=== Begin Enclosure ===
/-- May this image boot in its life-cycle state (05 R175)? -/
def State.splitOk (s : State) : Bool :=
  !s.image.split || s.image.role == 5 || s.id.lc == .commissioning || s.id.lc == .bench

/-- The image and the settings in use from this boot on; an image that may not be taken up holds the module in BOOT. (log 78,
DEDUCED) Split mode follows the SPLIT flag (05 R175); the drive gates of a NON-VITAL image without it are latched open too,
its outputs being inhibited in hardware (00 R2). (log 118, DESIGN CHOICE) -/
def State.bootImage (s : State) : State :=
  let s := s.bootSettings.loadImage.storeTables
  let x := s.slotOf 2 s.upd.appRun
  let usable := x.valid && x.image.isSome
  let ok := usable && s.splitOk
  let s := s.updPow fun p => { p with holdImage := !ok, split := ok && s.image.split }
  let s := if s.image.role == 3 then { s with pair := { s.pair with plup := .both false } } else s
  let s := { s with
    flt := { s.flt with gatelatch := s.pow.split || s.image.role == 5 }
    cyc := { s.cyc with mode := s.firstMode }
    pair := { s.pair with
      st := if s.paired && !s.pow.split then .joining else .unpaired
      report := { s.pair.report with imgid := s.image.imgid, mode := s.firstMode.code } } }
  if usable && !s.splitOk then s.collectOpen 3 3 0x1D 0 25 1 else s

/-- The optics' identifiers read at a power-up (18 R473). -/
def State.readOptics (s : State) : State :=
  s.each [false, true] fun s link2 =>
    if s.pair.optic.sel link2 == some .other then s.collect ⟨1, 3, 0x19, 0, 0x10⟩ else s

/-- Step 1: the plug, the junctions, the button, the tamper latch. -/
def State.bootChecks (s : State) (env : BootEnv) (unfed : Bool) (downOt : Nat) : State :=
  let s := if plugOk env.plug then { s with id := { s.id with modaddr := env.plug.adr.toNat } } else s
  let s := s.updPow fun p => { p with holdPlug := !plugOk env.plug, holdTemp := !env.tempOk, btnStuck := env.pressed }
  let s := if plugOk env.plug then s else s.collect (fMf 0x34)
  let s := if env.tempOk then s else s.collect (fMf 0x36)
  let s := if env.pressed then s.collect (fMf 0x37) else s
  s.bootTamper env.loopOk unfed downOt

/-- Every block is reset: what is volatile goes back to its Reset value. -/
def State.resetBlocks (s : State) (power : Bool) : State :=
  { s with
    lanes := s.lanes.map (LaneSt.boot power)
    cyc := s.cyc.boot power
    cells := s.cells.map (CellSt.boot power)
    banks := s.banks.map (BankSt.boot power)
    frame := FrameSt.init
    nets := ⟨s.nets.fst.boot power, s.nets.snd.boot power⟩
    pair := s.pair.boot power
    splits := .all none
    flt := s.flt.boot power
    bridge := s.bridge.boot power
    tunnels := s.tunnels.map (Tunnel.boot power)
    ports := List.replicate 4 LegacyPort.init
    trl := { s.trl with ops := [], elemreqs := [], autoreqs := [], scratch := [] }
    stage := { s.stage with forceWait := [], apply := none, applying := none, checking := none }
    mail := if power then MailSt.init else { s.mail with compl := [], opened := [], steps := [], summary := [], elemStat := none, inStat := none, outStat := none, connStat := none } }

/-- A lane whose kernel turn a boot interrupts has loaded its kernel by the map; the check counts afresh. -/
def ActSt.boot (a : ActSt) : ActSt :=
  { a with doneLanes := a.doneLanes ++ a.turn.toList, turn := none, cycles := 0, age := 0 }

/-- SERVICE-MAINTENANCE is kept by a warm restart only; changes waiting for an executed start are discarded. -/
def Ident.boot (cause : Nat) (i : Ident) : Ident :=
  { i with
    lc := if cause != 1 && i.lc == .maintenance then .service else i.lc
    maintReq := none, lcReq := none }

/-- A boot begins with its cause: 0 power-up, 1 warm, 2 cold. `jump` is the OT jump in ms. A restart that changes the pair
state or the epoch raises the pair event (09 R268). (log 54, DESIGN CHOICE) (log 76, DESIGN CHOICE). -/
def State.bootBegin (s : State) (cause jump : Nat) (env : BootEnv) (unfed : Bool) (downOt : Nat) : State :=
  let power := cause == 0
  let was := s.pair
  let s := if power then s else s.endSpan
  let s := ((s.abandonTest 0x80B0 9).actService).serviceDown false
  let s := (s.resetBlocks power).emptyFrame
  let s := if power then { s with conns := s.conns.map fun c => connInit c.num false c.keyid } else s
  let s := if cause == 1 then s else { s with app := AppSt.init }
  let s := { s with id := s.id.boot cause, be := { s.be with test := none, osc := if power then none else s.be.osc } }
  let s := (s.updAct ActSt.boot).updPow fun p => { p with
    on := true, pfail := false, commons := true, cause := cause, holdDup := false, svBoot := true, plugSeen := false
    restart := none, btnBad := false, lost := if power then .both false else p.lost, hot := p.hot && !power }
  let s := (s.setMod .boot).bootChecks env unfed downOt
  let s := if power then s.readOptics else s
  let s := s.bootRecord cause jump
  let s := ((s.bootImage).resetConns).warmAll
  if power || (s.pair.st == was.st && s.pair.epoch == was.epoch) then s else s.pairNotice was.st

/-- OT resumes at the larger of the highest stored ceiling and the shadow + 1 (14 R384). -/
def State.resumedOt (s : State) : Nat := (s.time.ceilings.map (·.2)).foldl max (s.time.shadow + 1)

/-- The power-up's stamps: OT with its next ceiling, SEQ, PC + 1, and wall time, which an interrupted keep-alive supply makes invalid and
unknown. (log 20, DESIGN CHOICE) -/
def State.powerTimes (s : State) (kaFed : Bool) (offMs : Nat) : State :=
  let (lostWt, s) := s.freshNat 48
  let s := s.updTime fun t => { t with
    ot := s.resumedOt % 2 ^ 48
    pc := wrapInc 32 t.pc
    wt := if kaFed then (t.wt + offMs) % 2 ^ 48 else lostWt
    wtvalid := t.wtvalid && kaFed
    lock := false, good := 0, synced := none, slew := 0, master := none }
  let s := s.updTime (TimeSt.checkpoint (s.time.ot + 2000))
  s.updRecs RecSt.powerUp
=== End Enclosure ===
**PROBLEM:** From the first line of the data above to the line holding "st := if s.paired", reproduce each line exactly; emit no other lines.

**RESPONSE:**
/-- May this image boot in its life-cycle state (05 R175)? -/
def State.splitOk (s : State) : Bool :=
  !s.image.split || s.image.role == 5 || s.id.lc == .commissioning || s.id.lc == .bench

/-- The image and the settings in use from this boot on; an image that may not be taken up holds the module in BOOT. (log 78,
DEDUCED) Split mode follows the SPLIT flag (05 R175); the drive gates of a NON-VITAL image without it are latched open too,
its outputs being inhibited in hardware (00 R2). (log 118, DESIGN CHOICE) -/
def State.bootImage (s : State) : State :=
  let s := s.bootSettings.loadImage.storeTables
  let x := s.slotOf 2 s.upd.appRun
  let usable := x.valid && x.image.isSome
  let ok := usable && s.splitOk
  let s := s.updPow fun p => { p with holdImage := !ok, split := ok && s.image.split }
  let s := if s.image.role == 3 then { s with pair := { s.pair with plup := .both false } } else s
  let s := { s with
    flt := { s.flt with gatelatch := s.pow.split || s.image.role == 5 }
    cyc := { s.cyc with mode := s.firstMode }
    pair := { s.pair with
      st := if s.paired && !s.pow.split then .joining else .unpaired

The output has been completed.